With Canada’s food manufacturing base principally in the “Ontario, Quebec corridor”, Graydon said, FHCP’s members rely on rail to ship most of the production to the west of the country.

“For them, we’re looking at for every week close to C$40m in lost sales with the inability to ship and do that,” he said.

Manufacturers are also set to face disruption to their supplies of inputs, including agri commodities.

“The other side of it is, if it’s any longer-term work stoppage, both the Port of Vancouver and the Port of Montreal are the input ports for an awful lot of the ingredients utilised in manufacturing of consumer goods and consumer packaged goods and our consumer health products,” Graydon said. “It’s going to put a strain on manufacturing capacity, with shortages of ingredients to be able to complete the manufacturing process.

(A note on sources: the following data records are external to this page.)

/-- In a stepping cycle every agent reads start-of-cycle values: each animator steps from the registers and the cell as
they were, and the decoder from its own (00_scope.md R6; 20_memory.md R43). The spec infers
"latches the old value" from it (70_reset_and_hazards.md section 2). -/
def Obligations.AgentsReadStartOfCycleValues : Prop :=
  ∀ s t : State, runStep (nextInput s) s = true → step s = .next t →
    stepAnim (nodeProgram s.params s.cfg) .nodeCode3 s.nodeSt (nextInput s).tick s.node = .ok t.node ∧
    stepAnim (netProgram s.params s.cfg) .netCode3 s.netCell (nextInput s).tick s.net = .ok t.net ∧
    stepAnim (storProgram s.params s.cfg) .storCode3 s.storSt (nextInput s).tick s.stor = .ok t.stor ∧
    (∃ u, decoderCycle (nextInput s).rx s = .next u ∧ decoderRegs t = decoderRegs u) ∧
    t.mode = .run ∧ t.haltCause = s.haltCause ∧ t.params = s.params ∧ t.cfg = s.cfg ∧ t.stim = s.stim.tail

/-- In a cycle in which `RunStep` does not hold no animator writes a register, reset apart, and in HALT they stay
frozen for any number of cycles without reset (42_animator_engine.md R125). -/
def Obligations.AnimatorsFreezeOutsideRunStep : Prop :=
  (∀ s t : State, step s = .next t → (nextInput s).rst = false → runStep (nextInput s) s = false →
    t.node = s.node ∧ t.net = s.net ∧ t.stor = s.stor) ∧
  (∀ (s t : State) (n : Nat), s.mode = .halt → (∀ i ∈ s.stim.take n, i.rst = false ∧ i.cfg = none) →
    Host.Core.run core n s = .next t → t.node = s.node ∧ t.net = s.net ∧ t.stor = s.stor)

/-- In a good state no subsystem shows `norm` and `err` together, nor `norm` and `aux`, and `aux` is lit only in the
first stage of a blinking iteration: the pin invariants that the spec infers
(43_node_animator.md, 44_network_animator.md and 45_storage_animator.md, "never both 1"). -/
def Obligations.PinsExcludeEachOther : Prop :=
  ∀ s : State, BlockInv s →
    ¬ (s.node.lit.norm = true ∧ s.node.lit.err = true) ∧ ¬ (s.net.lit.norm = true ∧ s.net.lit.err = true) ∧
    ¬ (s.stor.lit.norm = true ∧ s.stor.lit.err = true) ∧ ¬ (s.node.lit.norm = true ∧ s.node.lit.aux = true) ∧
    ¬ (s.net.lit.norm = true ∧ s.net.lit.aux = true) ∧ ¬ (s.stor.lit.norm = true ∧ s.stor.lit.aux = true) ∧
    (s.node.lit.aux = true → s.node.ph = .wait ∧ s.node.cur = .sync ∧ s.node.stg = 0#4) ∧
    (s.net.lit.aux = true → s.net.ph = .wait ∧ s.net.cur.st = .recovering ∧ s.net.stg = 0#4) ∧
    (s.stor.lit.aux = true → s.stor.ph = .wait ∧ s.stor.cur = .recovering ∧ s.stor.stg = 0#4) ∧
    (s.net.lit.err = true → s.net.ph = .wait ∧ s.net.cur.st = .error ∧ s.net.stg.toNat % 2 = 0 ∧
      s.net.stg.toNat < 2 * s.net.cur.port.toNat)

/-! ## The mode controller and the outputs -/

/-- What makes a configuration valid (46_orchestrator.md R170). -/
def Obligations.CfgOkMeansValidConfiguration : Prop :=
  ∀ (p : Params) (c : Cfg), cfgOk p c = true ↔
    (∀ q ∈ [c.node.norm, c.node.err, c.node.aux, c.net.norm, c.net.err, c.net.aux, c.stor.norm, c.stor.err,
        c.stor.aux], q < p.numGpio) ∧
    [c.node.norm, c.node.err, c.node.aux, c.net.norm, c.net.err, c.net.aux, c.stor.norm, c.stor.err,
      c.stor.aux].Pairwise (fun a b => a ≠ b) ∧
    (1 ≤ c.tIntNode ∧ c.tIntNode ≤ 2 ^ tmrWidth p - 1) ∧ (1 ≤ c.tIntNet ∧ c.tIntNet ≤ 2 ^ tmrWidth p - 1) ∧
    (1 ≤ c.tIntStor ∧ c.tIntStor ≤ 2 ^ tmrWidth p - 1)

/-- The CHECK cycle: to RUN with a valid configuration, to HALT with CONFIG_ERROR otherwise; every other input is
ignored and nothing else is written (46_orchestrator.md R171). -/
def Obligations.CheckCycleDecidesMode : Prop :=
  ∀ s : State, s.mode = .check → (nextInput s).rst = false → cfgChanges (nextInput s) s = false →
    (cfgOk s.params s.cfg = true → step s = .next { s with mode := .run, stim := s.stim.tail }) ∧
    (cfgOk s.params s.cfg = false →
      step s = .next { s with mode := .halt, haltCause := .configError, stim := s.stim.tail })

/-- An I/O error or a shutdown in RUN halts the block in that cycle, the I/O error first, and writes MODE and
HALT_CAUSE only (46_orchestrator.md R172; 60_exceptions.md R193, R194). -/
def Obligations.HaltEventWritesModeAndCauseOnly : Prop :=
  ∀ s : State, s.mode = .run → (nextInput s).rst = false → cfgChanges (nextInput s) s = false →
    ((nextInput s).ioErr = true →
      step s = .next { s with mode := .halt, haltCause := .ioError, stim := s.stim.tail }) ∧
    ((nextInput s).ioErr = false → (nextInput s).shutdown = true →
      step s = .next { s with mode := .halt, haltCause := .shutdown, stim := s.stim.tail })
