-- ==== Sys2Proof/Laws/PerInstr.lean ====
section
/-! SUPPORT. The family TableRow: every instruction's encoding matches its row of spec/opcode_table.json, its word under
the row's mask being the row's match, and has the row's number of bytes (30_encoding.md R73, R77). -/

namespace Sys2Proof.Laws.TableRow

/-- A row's format width in bytes, mask and match, as the table prints them. -/
def row (i : Instr) : Nat × Nat × Nat :=
  match i with
  | .hdr0 => (1, 0xFF, 0x55)
  | .hdr1 => (1, 0xFF, 0xAA)
  | .frame _ _ => (4, 0xFFFF0000, 0x55AA0000)
  | .nodeNormal => (1, 0xC0, 0x00)
  | .nodeSync => (1, 0xC0, 0x40)
  | .nodeError => (1, 0xC0, 0xC0)
  | .nodeUndef => (1, 0xC0, 0x80)
  | .storNormal => (1, 0x30, 0x00)
  | .storRecovering => (1, 0x30, 0x10)
  | .storError => (1, 0x30, 0x30)
  | .storUndef => (1, 0x30, 0x20)
  | .netNormal => (1, 0x0F, 0x00)
  | .netRecovering => (1, 0x0F, 0x0F)
  | .netErrorP1 => (1, 0x0F, 0x01)
  | .netErrorP2 => (1, 0x0F, 0x02)
  | .netErrorP3 => (1, 0x0F, 0x04)
  | .netErrorP4 => (1, 0x0F, 0x08)
  | .netUndef3 => (1, 0x0F, 0x03)
  | .netUndef5 => (1, 0x0F, 0x05)
  | .netUndef6 => (1, 0x0F, 0x06)
  | .netUndef7 => (1, 0x0F, 0x07)
  | .netUndef9 => (1, 0x0F, 0x09)
  | .netUndef10 => (1, 0x0F, 0x0A)
  | .netUndef11 => (1, 0x0F, 0x0B)
  | .netUndef12 => (1, 0x0F, 0x0C)
  | .netUndef13 => (1, 0x0F, 0x0D)
  | .netUndef14 => (1, 0x0F, 0x0E)

/-- The encoding has the row's width, and its word under the row's mask is the row's match. -/
def Statement (i : Instr) : Prop :=
  (encode i).length = (row i).1 ∧ wordOf (encode i) &&& (row i).2.1 = (row i).2.2

theorem hdr0 : Statement .hdr0 := ⟨rfl, rfl⟩
theorem hdr1 : Statement .hdr1 := ⟨rfl, rfl⟩

/-- The header bytes of a frame word are its upper half, whatever the other two bytes are. -/
theorem frame (c k : Byte) : Statement (.frame c k) := by
  refine ⟨rfl, ?_⟩
  have hc := c.isLt
  have hk := k.isLt
  have hw : wordOf (encode (.frame c k)) = 2 ^ 16 * 0x55AA + (c.toNat * 0x100 + k.toNat) := by
    show (((0 * 0x100 + 0x55) * 0x100 + 0xAA) * 0x100 + c.toNat) * 0x100 + k.toNat = _
    omega
  have hlow : (c.toNat * 0x100 + k.toNat) < 2 ^ 16 := by omega
  rw [hw]
  apply Nat.eq_of_testBit_eq
  intro i
  show Nat.testBit (_ &&& (2 ^ 16 * 0xFFFF + 0)) i = Nat.testBit (2 ^ 16 * 0x55AA + 0) i
  rw [Nat.testBit_and, Nat.testBit_two_pow_mul_add _ hlow, Nat.testBit_two_pow_mul_add _ (by decide : 0 < 2 ^ 16),
    Nat.testBit_two_pow_mul_add _ (by decide : 0 < 2 ^ 16)]
  split
  · simp
  · rw [← Nat.testBit_and]
    rfl

theorem nodeNormal : Statement .nodeNormal := ⟨rfl, rfl⟩
theorem nodeSync : Statement .nodeSync := ⟨rfl, rfl⟩
theorem nodeError : Statement .nodeError := ⟨rfl, rfl⟩
theorem nodeUndef : Statement .nodeUndef := ⟨rfl, rfl⟩
theorem storNormal : Statement .storNormal := ⟨rfl, rfl⟩
theorem storRecovering : Statement .storRecovering := ⟨rfl, rfl⟩
theorem storError : Statement .storError := ⟨rfl, rfl⟩
theorem storUndef : Statement .storUndef := ⟨rfl, rfl⟩
theorem netNormal : Statement .netNormal := ⟨rfl, rfl⟩
theorem netRecovering : Statement .netRecovering := ⟨rfl, rfl⟩
theorem netErrorP1 : Statement .netErrorP1 := ⟨rfl, rfl⟩
theorem netErrorP2 : Statement .netErrorP2 := ⟨rfl, rfl⟩
theorem netErrorP3 : Statement .netErrorP3 := ⟨rfl, rfl⟩
theorem netErrorP4 : Statement .netErrorP4 := ⟨rfl, rfl⟩
theorem netUndef3 : Statement .netUndef3 := ⟨rfl, rfl⟩
theorem netUndef5 : Statement .netUndef5 := ⟨rfl, rfl⟩
theorem netUndef6 : Statement .netUndef6 := ⟨rfl, rfl⟩
theorem netUndef7 : Statement .netUndef7 := ⟨rfl, rfl⟩
theorem netUndef9 : Statement .netUndef9 := ⟨rfl, rfl⟩
theorem netUndef10 : Statement .netUndef10 := ⟨rfl, rfl⟩
theorem netUndef11 : Statement .netUndef11 := ⟨rfl, rfl⟩
theorem netUndef12 : Statement .netUndef12 := ⟨rfl, rfl⟩
theorem netUndef13 : Statement .netUndef13 := ⟨rfl, rfl⟩
theorem netUndef14 : Statement .netUndef14 := ⟨rfl, rfl⟩

end Sys2Proof.Laws.TableRow
end

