theorem networkValue_legal {c : Byte} {v : NetCell} (h : netLegal v = true) :
    netLegal ((networkValue c).getD v) = true := by
  unfold networkValue
  split_ifs
  exacts [rfl, rfl, rfl, rfl, rfl, rfl, h]

/-- A byte counts modulo `2^CNT_WIDTH` and writes abstract states only. -/
theorem decodeByte_keeps_ok {b : Byte} {s u : State} (hok : DecoderOk s.params (decoderRegs s))
    (h : decodeByte b s = .next u) : DecoderOk s.params (decoderRegs u) := by
  rcases decodeByte_cases b s with ⟨-, -, hb⟩ | ⟨-, -, hb⟩ | ⟨-, -, hb⟩ | ⟨-, -, hb⟩ | ⟨-, hb⟩ | ⟨hs, hcrc, -⟩ |
    ⟨-, -, hb⟩
  case inr.inr.inr.inr.inr.inl =>
    have haccepted := (acceptedFrameAppliesControl s.ctrlLatch s hok.undef_fits).2 hs rfl
    rw [← hcrc] at haccepted
    rw [← Host.Outcome.next.inj (haccepted.symm.trans h)]
    exact { hok with
      node_legal := nodeValue_legal hok.node_legal
      stor_legal := storageValue_legal hok.stor_legal
      net_legal := networkValue_legal hok.net_legal
      ok_fits := bump_lt _ _
      undef_fits := Nat.mod_lt _ (Nat.two_pow_pos _) }
  all_goals rw [← Host.Outcome.next.inj (hb.symm.trans h)]
  · exact { hok with }
  · exact { hok with sync_fits := bump_lt _ _ }
  · exact { hok with }
  · rw [h1Mismatch_eq]
    exact { hok with sync_fits := bump_lt _ _ }
  · exact { hok with }
  · exact { hok with csum_fits := bump_lt _ _ }

theorem decoderCycle_keeps_ok {rx : Option Byte} {s u : State} (hok : DecoderOk s.params (decoderRegs s))
    (h : decoderCycle rx s = .next u) : DecoderOk s.params (decoderRegs u) := by
  cases rx with
  | none => rw [← Host.Outcome.next.inj h]; exact hok
  | some b => exact decodeByte_keeps_ok hok h

theorem BlockInv.decoderOk {s : State} (h : BlockInv s) : DecoderOk s.params (decoderRegs s) :=
  ⟨h.node_legal, h.stor_legal, h.net_legal, h.sync_fits, h.csum_fits, h.ok_fits, h.undef_fits⟩

/-! ## At reset -/

theorem blockInv_atReset {p : Params} (hp : p.wellFormed = true) (c : Cfg) (stim : List CycleIn) :
    BlockInv (State.atReset p c stim) where
  params_ok := hp
  mode_legal := by show Mode.check ≠ .code3; decide
  cause_iff_halt := by show (HaltCause.none = .none ↔ Mode.check ≠ .halt); decide
  node_legal := rfl
  stor_legal := rfl
  net_legal := rfl
  sync_fits := Nat.two_pow_pos _
  csum_fits := Nat.two_pow_pos _
  ok_fits := Nat.two_pow_pos _
  undef_fits := Nat.two_pow_pos _
  check_fresh := fun _ => rfl
  run_cfg := nofun
  config_halt := nofun
  node_ok := animOk_atReset rfl
  net_ok := animOk_atReset rfl
  stor_ok := animOk_atReset rfl

/-- The number of pins is left open, but for its bound. -/
theorem defaultParams_wellFormed : Config.params.wellFormed = true :=
  params_wellFormed_iff.mpr ⟨Nat.le_add_left 9 _, by decide, by decide, by decide⟩

/-- Settles O58. -/
theorem invAtReset : Obligations.InvAtReset :=
  ⟨fun _ c stim hp => blockInv_atReset hp c stim, blockInv_atReset defaultParams_wellFormed _ _⟩

/-! ## Every cycle keeps the invariant -/

/-- The invariant does not look at the inputs to come. -/
theorem blockInv_takeInput {s : State} (h : BlockInv s) : BlockInv (takeInput s) :=
  { h with
    check_fresh := fun hmode => congrArg takeInput (h.check_fresh hmode)
    config_halt := fun hcause =>
      let ⟨hbad, heq⟩ := h.config_halt hcause
      ⟨hbad, congrArg takeInput heq⟩ }

/-- In RUN there is no cause, so `config_halt` says nothing there. -/
theorem haltCause_of_run {s : State} (h : BlockInv s) (hmode : s.mode = .run) : s.haltCause = .none :=
  h.cause_iff_halt.mpr (by rw [hmode]; decide)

“I think people have bought inventory in to be able to get them over a short to medium term hump but one of the things is we’ve got massive backlog at the ports because they stopped moving stuff or have been very selective in what they’re moving.”

Asked when the impact of the stoppage may start to be seen on store shelves or on menus, Graydon suggested “probably two weeks”.

He added: “The other challenge is this is getting a lot of media in Canada right now and so what you end up with – very similar to what happened during Covid – is you get consumer hoarding and so the inventory strain is quite significant. It’s really hard to manage that. That will put a bit of a strain on it, too, and maybe deplete them towards a little bit faster in some key categories but it will have to see.”